Archaeologists already know something about the city of Coriovallum from previous finds. “We know that the bathhouse was at the intersection of the two trade routes. We also know where the core was.” Because it was a trading place, there were many pubs and inns for travelers. Many goods were brought to the city, such as wine from southern Italy, olive oil from Spain and salt from the North Sea coast.

The city contained typical Roman buildings, such as temples and a marketplace. But where did the city reach? The people of Heerlen hope to find out more about this through these excavations.

Getting to know the past

For many residents it is a unique opportunity to discover archeology up close, says Vanneste. “We have been trying to get people involved in archaeology for years. It is very special to get to know your own heritage. While digging, we look for the past together.”

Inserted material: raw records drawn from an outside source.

-- ==== Sys2Proof/Machine/RegTable.lean ====
section
/-! DEFINITION. The register window's rows: for each block, offsets, access type, writable or defined bits, reset value (R9, R594 and the register tables of every chapter), as the spec's tables list them. -/
namespace Sys2Proof.Machine

/-- Access types (R9). -/
inductive Acc
  | ro | rw | w1c | w1s | wo | rc
  deriving DecidableEq, Repr

/-- A row of a register table: first and last offset, access, defined bits, reset value, and whether the two offsets are
the halves of one 64-bit value (R12, R587). -/
structure RegRow where
  lo : Nat
  hi : Nat
  acc : Acc
  mask : Nat
  reset : Nat
  pair : Bool
  deriving DecidableEq, Repr

/-- Rows of DEVICE, part 1. -/
def rowsDevice0 : List RegRow :=
  [ ⟨0x100, 0x100, .rc, 0xFFFFFFFF, 0, false⟩,
    ⟨0x104, 0x104, .rc, 0xFFFFFFFF, 0, false⟩,
    ⟨0x108, 0x108, .rc, 0xFFFFFFFF, 0, false⟩,
    ⟨0x10C, 0x10C, .rc, 0xFFFFFFFF, 0, false⟩,
    ⟨0x110, 0x110, .rc, 0xFFFFFFFF, 0, false⟩,
    ⟨0x180, 0x180, .rc, 0xFFFFFFFF, 0, false⟩,
    ⟨0x184, 0x184, .rc, 0xFFFFFFFF, 0, false⟩,
    ⟨0x188, 0x188, .rc, 0xFFFFFFFF, 0, false⟩,
    ⟨0x18C, 0x18C, .rc, 0xFFFFFFFF, 0, false⟩,
    ⟨0x190, 0x190, .rc, 0xFFFFFFFF, 0, false⟩,
    ⟨0x194, 0x194, .rc, 0xFFFFFFFF, 0, false⟩,
    ⟨0x198, 0x198, .rc, 0xFFFFFFFF, 0, false⟩,
    ⟨0x19C, 0x19C, .rc, 0xFFFFFFFF, 0, false⟩,
    ⟨0x400, 0x400, .ro, 0xF, 2, false⟩,
    ⟨0x404, 0x404, .ro, 0xFFFF, 0, false⟩,
    ⟨0x408, 0x40C, .ro, 0xFFFFFFFF, 0, true⟩,
    ⟨0x410, 0x410, .rw, 0x3, 2, false⟩,
    ⟨0x414, 0x414, .rw, 0xFFF, 4095, false⟩,
    ⟨0x418, 0x418, .rw, 0x1FFF1FFF, 0, false⟩,
    ⟨0x41C, 0x41C, .rw, 0xF, 0, false⟩,
    ⟨0x420, 0x420, .ro, 0xFFFFFFFF, 0, false⟩,
    ⟨0x424, 0x424, .wo, 0x1, 0, false⟩,
    ⟨0x428, 0x428, .ro, 0x3FFFFF, 0, false⟩,
    ⟨0x42C, 0x42C, .ro, 0xFFFFFFFF, 0, false⟩,
    ⟨0x430, 0x430, .ro, 0x3FFFFFFF, 0, false⟩,
    ⟨0x800, 0x800, .rw, 0xFFFFFFFF, 0, false⟩,
    ⟨0x804, 0x804, .rw, 0xFFFFFFFF, 0, false⟩,
    ⟨0x808, 0x808, .wo, 0xFFFFF, 0, false⟩,
    ⟨0x80C, 0x80C, .ro, 0x1FFF0003, 0, false⟩,
    ⟨0x820, 0x820, .rw, 0x3FFF, 0, false⟩]

/-- Rows of DEVICE, part 2. -/
def rowsDevice1 : List RegRow :=
  [ ⟨0x824, 0x828, .rw, 0xFFFFFFFF, 0, true⟩,
    ⟨0x82C, 0x82C, .rw, 0x1FFFFFF, 0, false⟩,
    ⟨0x830, 0x830, .rw, 0xFFFFFF, 10000, false⟩,
    ⟨0x834, 0x838, .rw, 0xFFFFFFFF, 0, true⟩,
    ⟨0x840, 0x840, .rw, 0xFFFF01FF, 3932160, false⟩,
    ⟨0x844, 0x844, .ro, 0x3, 0, false⟩,
    ⟨0x848, 0x848, .w1c, 0xFFFFFFFF, 0, false⟩,
    ⟨0x84C, 0x850, .rw, 0xFFFFFFFF, 0, true⟩,
    ⟨0x860, 0x860, .rw, 0xF, 0, false⟩,
    ⟨0x864, 0x864, .rw, 0xFFFFFFFF, 0, false⟩,
    ⟨0x868, 0x868, .rw, 0x3FFFFFF, 0, false⟩]

/-- Rows of BELVEDERE, part 1. -/
def rowsBelvedere0 : List RegRow :=
  [ ⟨0x100, 0x100, .rc, 0xFFFFFFFF, 0, false⟩,
    ⟨0x104, 0x104, .rc, 0xFFFFFFFF, 0, false⟩,
    ⟨0x108, 0x108, .rc, 0xFFFFFFFF, 0, false⟩,
    ⟨0x10C, 0x10C, .rc, 0xFFFFFFFF, 0, false⟩,
    ⟨0x400, 0x400, .ro, 0xFF03, 0, false⟩,
    ⟨0x404, 0x404, .rw, 0xFFFF, 2000, false⟩,
    ⟨0x408, 0x408, .wo, 0x1, 0, false⟩,
    ⟨0x40C, 0x410, .ro, 0xFFFFFFFF, 0, true⟩,
    ⟨0x414, 0x414, .ro, 0xFF, 0, false⟩,
    ⟨0x418, 0x418, .rw, 0xFFFF, 100, false⟩,
    ⟨0x41C, 0x41C, .ro, 0x7FF, 0, false⟩,
    ⟨0x420, 0x420, .wo, 0x7, 0, false⟩,
    ⟨0x424, 0x424, .rw, 0xFFFF, 3600, false⟩]

/-- Rows of GATEHOUSE, part 1. -/
def rowsGatehouse0 : List RegRow :=
  [ ⟨0x100, 0x100, .rc, 0xFFFFFFFF, 0, false⟩,
    ⟨0x104, 0x104, .rc, 0xFFFFFFFF, 0, false⟩,
    ⟨0x108, 0x108, .rc, 0xFFFFFFFF, 0, false⟩,
    ⟨0x10C, 0x10C, .rc, 0xFFFFFFFF, 0, false⟩,
    ⟨0x110, 0x110, .rc, 0xFFFFFFFF, 0, false⟩,
    ⟨0x114, 0x114, .rc, 0xFFFFFFFF, 0, false⟩,
    ⟨0x118, 0x118, .rc, 0xFFFFFFFF, 0, false⟩,
    ⟨0x11C, 0x11C, .rc, 0xFFFFFFFF, 0, false⟩,
    ⟨0x400, 0x400, .ro, 0xFFFFFFFF, 0, false⟩,
    ⟨0x404, 0x408, .ro, 0xFFFFFFFF, 0, true⟩,
    ⟨0x40C, 0x40C, .rw, 0xFF, 0, false⟩,
    ⟨0x410, 0x410, .wo, 0x7FF, 0, false⟩,
    ⟨0x414, 0x414, .ro, 0x1F, 0, false⟩,
    ⟨0x418, 0x418, .ro, 0xFFFF, 0, false⟩,
    ⟨0x41C, 0x41C, .ro, 0x1FFFFF, 0, false⟩,
    ⟨0x420, 0x420, .ro, 0xFFFFFFFF, 0, false⟩,
    ⟨0x424, 0x424, .ro, 0x3F, 63, false⟩,
    ⟨0x428, 0x428, .wo, 0x1FF, 0, false⟩,
    ⟨0x42C, 0x42C, .ro, 0x1, 0, false⟩,
    ⟨0x430, 0x430, .ro, 0xFFFFFFFF, 0, false⟩,
    ⟨0x440, 0x46C, .rw, 0xFFFFFFFF, 0, false⟩]

/-- Rows of KIOSK, part 1. -/
def rowsKiosk0 : List RegRow :=
  [ ⟨0x100, 0x100, .rc, 0xFFFFFFFF, 0, false⟩,
    ⟨0x104, 0x104, .rc, 0xFFFFFFFF, 0, false⟩,
    ⟨0x108, 0x108, .rc, 0xFFFFFFFF, 0, false⟩,
    ⟨0x10C, 0x10C, .rc, 0xFFFFFFFF, 0, false⟩,
    ⟨0x110, 0x110, .rc, 0xFFFFFFFF, 0, false⟩,
    ⟨0x114, 0x114, .rc, 0xFFFFFFFF, 0, false⟩,
    ⟨0x118, 0x118, .rc, 0xFFFFFFFF, 0, false⟩,
    ⟨0x11C, 0x11C, .rc, 0xFFFFFFFF, 0, false⟩,
    ⟨0x120, 0x120, .rc, 0xFFFFFFFF, 0, false⟩,
    ⟨0x124, 0x124, .rc, 0xFFFFFFFF, 0, false⟩,
    ⟨0x128, 0x128, .rc, 0xFFFFFFFF, 0, false⟩,
    ⟨0x12C, 0x12C, .rc, 0xFFFFFFFF, 0, false⟩,
    ⟨0x130, 0x130, .rc, 0xFFFFFFFF, 0, false⟩,
    ⟨0x134, 0x134, .rc, 0xFFFFFFFF, 0, false⟩,
    ⟨0x138, 0x138, .rc, 0xFFFFFFFF, 0, false⟩,
    ⟨0x13C, 0x13C, .rc, 0xFFFFFFFF, 0, false⟩,
    ⟨0x140, 0x140, .rc, 0xFFFFFFFF, 0, false⟩,
    ⟨0x144, 0x144, .rc, 0xFFFFFFFF, 0, false⟩,
    ⟨0x148, 0x148, .rc, 0xFFFFFFFF, 0, false⟩,
    ⟨0x14C, 0x14C, .rc, 0xFFFFFFFF, 0, false⟩,
    ⟨0x150, 0x150, .rc, 0xFFFFFFFF, 0, false⟩,
    ⟨0x154, 0x154, .rc, 0xFFFFFFFF, 0, false⟩,
    ⟨0x158, 0x158, .rc, 0xFFFFFFFF, 0, false⟩,
    ⟨0x400, 0x400, .rw, 0xFF, 0, false⟩,
    ⟨0x404, 0x404, .rw, 0xFFF, 768, false⟩,
    ⟨0x408, 0x408, .ro, 0x33, 0, false⟩,
    ⟨0x40C, 0x40C, .rw, 0xFFFFFFFF, 4294967295, false⟩,
    ⟨0x410, 0x410, .rw, 0x3FFFF, 0, false⟩,
    ⟨0x414, 0x414, .rw, 0x3FFFF, 0, false⟩,
    ⟨0x418, 0x41C, .rw, 0xFFFFFFFF, 0, true⟩]

/-- Rows of KIOSK, part 2. -/
def rowsKiosk1 : List RegRow :=
  [ ⟨0x420, 0x424, .rw, 0xFFFFFFFF, 0, true⟩,
    ⟨0x428, 0x428, .rw, 0x7FFFF, 0, false⟩,
    ⟨0x42C, 0x430, .rw, 0xFFFFFFFF, 0, true⟩,
    ⟨0x434, 0x434, .ro, 0xFFFFFFFF, 1, false⟩,
    ⟨0x438, 0x438, .ro, 0xFFFFFFFF, 1, false⟩,
    ⟨0x43C, 0x43C, .rw, 0xFFFFFFFF, 5000, false⟩,
    ⟨0x440, 0x440, .rw, 0x3FF, 100, false⟩,
    ⟨0x444, 0x444, .rw, 0x1FFF, 0, false⟩,
    ⟨0x448, 0x448, .rw, 0xFFFFFF, 0, false⟩,
    ⟨0x44C, 0x44C, .rw, 0xFFFFFF, 0, false⟩,
    ⟨0x450, 0x450, .ro, 0xFFFFFFFF, 0, false⟩,
    ⟨0x454, 0x454, .ro, 0xFFFFFFFF, 0, false⟩,
    ⟨0x458, 0x458, .ro, 0xFFFFFFFF, 0, false⟩,
    ⟨0x45C, 0x45C, .ro, 0xFFFFFFFF, 0, false⟩,
    ⟨0x460, 0x460, .rw, 0x1FF, 256, false⟩,
    ⟨0x470, 0x470, .rw, 0x3FFFF, 0, false⟩,
    ⟨0x474, 0x4B0, .ro, 0xFFFFFFFF, 0, false⟩,
    ⟨0x4C0, 0x4C0, .rw, 0xFFFF, 0, false⟩,
    ⟨0x4C4, 0x4C4, .rw, 0xFFFFFFFF, 0, false⟩,
    ⟨0x4C8, 0x4C8, .rw, 0xFFFFFFFF, 0, false⟩,
    ⟨0x4CC, 0x4D0, .rw, 0xFFFFFFFF, 0, true⟩,
    ⟨0x4D4, 0x4D4, .rw, 0x1FFF, 0, false⟩,
    ⟨0x4D8, 0x4D8, .rw, 0xFFFFFFFF, 0, false⟩,
    ⟨0x4DC, 0x4E0, .ro, 0xFFFFFFFF, 0, true⟩,
    ⟨0x500, 0x500, .rw, 0x7FFF, 0, false⟩,
    ⟨0x504, 0x508, .rw, 0xFFFFFFFF, 0, true⟩,
    ⟨0x50C, 0x50C, .rw, 0x1FFF7F, 0, false⟩,
    ⟨0x510, 0x510, .ro, 0xFFFFFFFF, 0, false⟩,
    ⟨0x514, 0x514, .ro, 0xFFFFFFFF, 0, false⟩,
    ⟨0x518, 0x51C, .rw, 0xFFFFFFFF, 0, true⟩]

It is also a special project for archaeologists. “Usually you can only conduct research in areas where, for example, a new building is being built. This time it can simply be done at people’s homes.”

To safeguard the archaeological finds, they go from the backyards to a depot. Specialists will look at them there before the finds end up in the city’s archaeological center.

No ownership

Residents who find the remains in their garden are not allowed to keep them. “All finds in this project are subject to scientific research. This means that a find is the property of the province. The finders remain involved. We include them in the entire process, from find to display.”

Afterwards, it is not the intention to enlarge the wells in the gardens, even in the case of special finds. “If we find a wall, we simply leave it in the ground,” says Vanneste. “But then we know it is there, and that alone is useful for future construction projects.”